[Dataset entries]

/- setClaim -/

@[simp] theorem State.setClaim_pending (s : State) (kind i holder : Nat) : (s.setClaim kind i holder).pending = s.pending := rfl
@[simp] theorem State.setClaim_part (s : State) (kind i holder : Nat) : (s.setClaim kind i holder).part = s.part := rfl
@[simp] theorem State.setClaim_tb (s : State) (kind i holder : Nat) : (s.setClaim kind i holder).tb = s.tb := rfl
@[simp] theorem State.setClaim_refcnt (s : State) (kind i holder : Nat) : (s.setClaim kind i holder).refcnt = s.refcnt := rfl
@[simp] theorem State.setClaim_free (s : State) (kind i holder : Nat) : (s.setClaim kind i holder).free = s.free := rfl
@[simp] theorem State.setClaim_mem (s : State) (kind i holder : Nat) : (s.setClaim kind i holder).mem = s.mem := rfl
@[simp] theorem State.setClaim_ecc (s : State) (kind i holder : Nat) : (s.setClaim kind i holder).ecc = s.ecc := rfl
@[simp] theorem State.setClaim_defects (s : State) (kind i holder : Nat) : (s.setClaim kind i holder).defects = s.defects := rfl
@[simp] theorem State.setClaim_transients (s : State) (kind i holder : Nat) : (s.setClaim kind i holder).transients = s.transients := rfl
@[simp] theorem State.setClaim_regs (s : State) (kind i holder : Nat) : (s.setClaim kind i holder).regs = s.regs := rfl
@[simp] theorem State.setClaim_clus (s : State) (kind i holder : Nat) : (s.setClaim kind i holder).clus = s.clus := rfl
@[simp] theorem State.setClaim_rgns (s : State) (kind i holder : Nat) : (s.setClaim kind i holder).rgns = s.rgns := rfl
@[simp] theorem State.setClaim_sws (s : State) (kind i holder : Nat) : (s.setClaim kind i holder).sws = s.sws := rfl
@[simp] theorem State.setClaim_brs (s : State) (kind i holder : Nat) : (s.setClaim kind i holder).brs = s.brs := rfl
@[simp] theorem State.setClaim_noc (s : State) (kind i holder : Nat) : (s.setClaim kind i holder).noc = s.noc := rfl
@[simp] theorem State.setClaim_banks (s : State) (kind i holder : Nat) : (s.setClaim kind i holder).banks = s.banks := rfl
@[simp] theorem State.setClaim_chans (s : State) (kind i holder : Nat) : (s.setClaim kind i holder).chans = s.chans := rfl
@[simp] theorem State.setClaim_raised (s : State) (kind i holder : Nat) : (s.setClaim kind i holder).raised = s.raised := rfl
@[simp] theorem State.setClaim_events (s : State) (kind i holder : Nat) : (s.setClaim kind i holder).events = s.events := rfl
@[simp] theorem State.setClaim_host (s : State) (kind i holder : Nat) : (s.setClaim kind i holder).host = s.host := rfl
@[simp] theorem State.setClaim_links (s : State) (kind i holder : Nat) : (s.setClaim kind i holder).links = s.links := rfl
@[simp] theorem State.setClaim_rawRx (s : State) (kind i holder : Nat) : (s.setClaim kind i holder).rawRx = s.rawRx := rfl
@[simp] theorem State.setClaim_clk (s : State) (kind i holder : Nat) : (s.setClaim kind i holder).clk = s.clk := rfl
@[simp] theorem State.setClaim_pwr (s : State) (kind i holder : Nat) : (s.setClaim kind i holder).pwr = s.pwr := rfl
@[simp] theorem State.setClaim_stackTemps (s : State) (kind i holder : Nat) : (s.setClaim kind i holder).stackTemps = s.stackTemps := rfl
@[simp] theorem State.setClaim_arrs (s : State) (kind i holder : Nat) : (s.setClaim kind i holder).arrs = s.arrs := rfl
@[simp] theorem State.setClaim_glue (s : State) (kind i holder : Nat) : (s.setClaim kind i holder).glue = s.glue := rfl
@[simp] theorem State.setClaim_caps (s : State) (kind i holder : Nat) : (s.setClaim kind i holder).caps = s.caps := rfl
@[simp] theorem State.setClaim_trace (s : State) (kind i holder : Nat) : (s.setClaim kind i holder).trace = s.trace := rfl
@[simp] theorem State.setClaim_tap (s : State) (kind i holder : Nat) : (s.setClaim kind i holder).tap = s.tap := rfl
@[simp] theorem State.setClaim_casc (s : State) (kind i holder : Nat) : (s.setClaim kind i holder).casc = s.casc := rfl
@[simp] theorem State.setClaim_engine (s : State) (kind i holder : Nat) : (s.setClaim kind i holder).engine = s.engine := rfl
@[simp] theorem State.setClaim_ketch (s : State) (kind i holder : Nat) : (s.setClaim kind i holder).ketch = s.ketch := rfl
@[simp] theorem State.setClaim_health (s : State) (kind i holder : Nat) : (s.setClaim kind i holder).health = s.health := rfl
@[simp] theorem State.setClaim_sec (s : State) (kind i holder : Nat) : (s.setClaim kind i holder).sec = s.sec := rfl

/- draw -/

@[simp] theorem State.draw_pending (s : State) : (s.draw).pending = s.pending := rfl
@[simp] theorem State.draw_part (s : State) : (s.draw).part = s.part := rfl
@[simp] theorem State.draw_tb (s : State) : (s.draw).tb = s.tb := rfl
@[simp] theorem State.draw_refcnt (s : State) : (s.draw).refcnt = s.refcnt := rfl
@[simp] theorem State.draw_mem (s : State) : (s.draw).mem = s.mem := rfl
@[simp] theorem State.draw_ecc (s : State) : (s.draw).ecc = s.ecc := rfl
@[simp] theorem State.draw_defects (s : State) : (s.draw).defects = s.defects := rfl
@[simp] theorem State.draw_transients (s : State) : (s.draw).transients = s.transients := rfl
@[simp] theorem State.draw_regs (s : State) : (s.draw).regs = s.regs := rfl
@[simp] theorem State.draw_clus (s : State) : (s.draw).clus = s.clus := rfl
@[simp] theorem State.draw_rgns (s : State) : (s.draw).rgns = s.rgns := rfl
@[simp] theorem State.draw_sws (s : State) : (s.draw).sws = s.sws := rfl
@[simp] theorem State.draw_brs (s : State) : (s.draw).brs = s.brs := rfl
@[simp] theorem State.draw_noc (s : State) : (s.draw).noc = s.noc := rfl
@[simp] theorem State.draw_banks (s : State) : (s.draw).banks = s.banks := rfl
@[simp] theorem State.draw_chans (s : State) : (s.draw).chans = s.chans := rfl
@[simp] theorem State.draw_raised (s : State) : (s.draw).raised = s.raised := rfl
@[simp] theorem State.draw_events (s : State) : (s.draw).events = s.events := rfl
@[simp] theorem State.draw_host (s : State) : (s.draw).host = s.host := rfl
@[simp] theorem State.draw_links (s : State) : (s.draw).links = s.links := rfl
@[simp] theorem State.draw_rawRx (s : State) : (s.draw).rawRx = s.rawRx := rfl
@[simp] theorem State.draw_clk (s : State) : (s.draw).clk = s.clk := rfl
@[simp] theorem State.draw_pwr (s : State) : (s.draw).pwr = s.pwr := rfl
@[simp] theorem State.draw_stackTemps (s : State) : (s.draw).stackTemps = s.stackTemps := rfl
@[simp] theorem State.draw_arrs (s : State) : (s.draw).arrs = s.arrs := rfl
@[simp] theorem State.draw_glue (s : State) : (s.draw).glue = s.glue := rfl
@[simp] theorem State.draw_caps (s : State) : (s.draw).caps = s.caps := rfl
@[simp] theorem State.draw_trace (s : State) : (s.draw).trace = s.trace := rfl
@[simp] theorem State.draw_tap (s : State) : (s.draw).tap = s.tap := rfl
@[simp] theorem State.draw_casc (s : State) : (s.draw).casc = s.casc := rfl
@[simp] theorem State.draw_engine (s : State) : (s.draw).engine = s.engine := rfl
@[simp] theorem State.draw_mci (s : State) : (s.draw).mci = s.mci := rfl
@[simp] theorem State.draw_ketch (s : State) : (s.draw).ketch = s.ketch := rfl
@[simp] theorem State.draw_health (s : State) : (s.draw).health = s.health := rfl
@[simp] theorem State.draw_sec (s : State) : (s.draw).sec = s.sec := rfl

/- What a written register, byte or unit reads as. -/

@[simp] theorem State.reg_setReg_same (s : State) (a : Nat) (v : W64) : (s.setReg a v).reg a = v := by
  simp [State.reg, State.setReg]

theorem State.reg_setReg (s : State) (a b : Nat) (v : W64) : (s.setReg a v).reg b = if b = a then v else s.reg b := by
  simp [State.reg, State.setReg, mapGet_set]

theorem State.reg_setReg_other (s : State) (a b : Nat) (v : W64) (h : b ≠ a) : (s.setReg a v).reg b = s.reg b := by
  simp [State.reg_setReg, h]

theorem State.reg_setFld_other (s : State) (a lo w x b : Nat) (h : b ≠ a) : (s.setFld a lo w x).reg b = s.reg b :=
  s.reg_setReg_other a b _ h

theorem State.reg_setBit_other (s : State) (a i : Nat) (v : Bool) (b : Nat) (h : b ≠ a) : (s.setBit a i v).reg b = s.reg b :=
  s.reg_setReg_other a b _ h

theorem State.reg_count_other (s : State) (a lo w k b : Nat) (h : b ≠ a) : (s.count a lo w k).reg b = s.reg b :=
  s.reg_setReg_other a b _ h

/-- A byte after a write of memory. -/
theorem State.byte_putMem (s : State) (a : Nat) (bs : List Byte) (k : Nat) :
    (s.putMem a bs).byte k = if a ≤ k ∧ k < a + bs.length then bs.getD (k - a) 0 else s.byte k :=
  mapGet_putBytes (memDefault s.part) s.mem a bs k

/-- A byte outside the bytes written reads as before. -/
theorem State.byte_putMem_other (s : State) (a : Nat) (bs : List Byte) (k : Nat) (h : k < a ∨ a + bs.length ≤ k) :
    (s.putMem a bs).byte k = s.byte k :=
  mapGet_putBytes_other (memDefault s.part) s.mem a bs k h

@[simp] theorem State.clu_setClu_same (s : State) (k : Nat) (v : Clu) : (s.setClu k v).clu k = v := by
  simp [State.clu, State.setClu]

theorem State.clu_setClu_other (s : State) (k j : Nat) (v : Clu) (h : j ≠ k) : (s.setClu k v).clu j = s.clu j := by
  simp [State.clu, State.setClu, mapGet_set, h]

@[simp] theorem State.rgn_setRgn_same (s : State) (k : Nat) (v : Rgn) : (s.setRgn k v).rgn k = v := by
  simp [State.rgn, State.setRgn]

theorem State.rgn_setRgn_other (s : State) (k j : Nat) (v : Rgn) (h : j ≠ k) : (s.setRgn k v).rgn j = s.rgn j := by
  simp [State.rgn, State.setRgn, mapGet_set, h]

@[simp] theorem State.sw_setSw_same (s : State) (k : Nat) (v : Sw) : (s.setSw k v).sw k = v := by
  simp [State.sw, State.setSw]

theorem State.sw_setSw_other (s : State) (k j : Nat) (v : Sw) (h : j ≠ k) : (s.setSw k v).sw j = s.sw j := by
  simp [State.sw, State.setSw, mapGet_set, h]

@[simp] theorem State.br_setBr_same (s : State) (k : Nat) (v : Br) : (s.setBr k v).br k = v := by
  simp [State.br, State.setBr]

theorem State.br_setBr_other (s : State) (k j : Nat) (v : Br) (h : j ≠ k) : (s.setBr k v).br j = s.br j := by
  simp [State.br, State.setBr, mapGet_set, h]

@[simp] theorem State.bank_setBank_same (s : State) (k : Nat) (v : Bank) : (s.setBank k v).bank k = v := by
  simp [State.bank, State.setBank]

theorem State.bank_setBank_other (s : State) (k j : Nat) (v : Bank) (h : j ≠ k) : (s.setBank k v).bank j = s.bank j := by
  simp [State.bank, State.setBank, mapGet_set, h]

@[simp] theorem State.chan_setChan_same (s : State) (k : Nat) (v : Chan) : (s.setChan k v).chan k = v := by
  simp [State.chan, State.setChan]

theorem State.chan_setChan_other (s : State) (k j : Nat) (v : Chan) (h : j ≠ k) : (s.setChan k v).chan j = s.chan j := by
  simp [State.chan, State.setChan, mapGet_set, h]

@[simp] theorem State.arr_setArr_same (s : State) (k : Nat) (v : Arr) : (s.setArr k v).arr k = v := by
  simp [State.arr, State.setArr]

## WHAT IS BEING ASKED
When you reach the line containing "holder).arrs = s.arrs := rfl" in the data above, start copying exactly, and stop after the line containing "holder).caps = s.caps := rfl".

## PROBLEM SOLUTION
@[simp] theorem State.setClaim_arrs (s : State) (kind i holder : Nat) : (s.setClaim kind i holder).arrs = s.arrs := rfl
@[simp] theorem State.setClaim_glue (s : State) (kind i holder : Nat) : (s.setClaim kind i holder).glue = s.glue := rfl
@[simp] theorem State.setClaim_caps (s : State) (kind i holder : Nat) : (s.setClaim kind i holder).caps = s.caps := rfl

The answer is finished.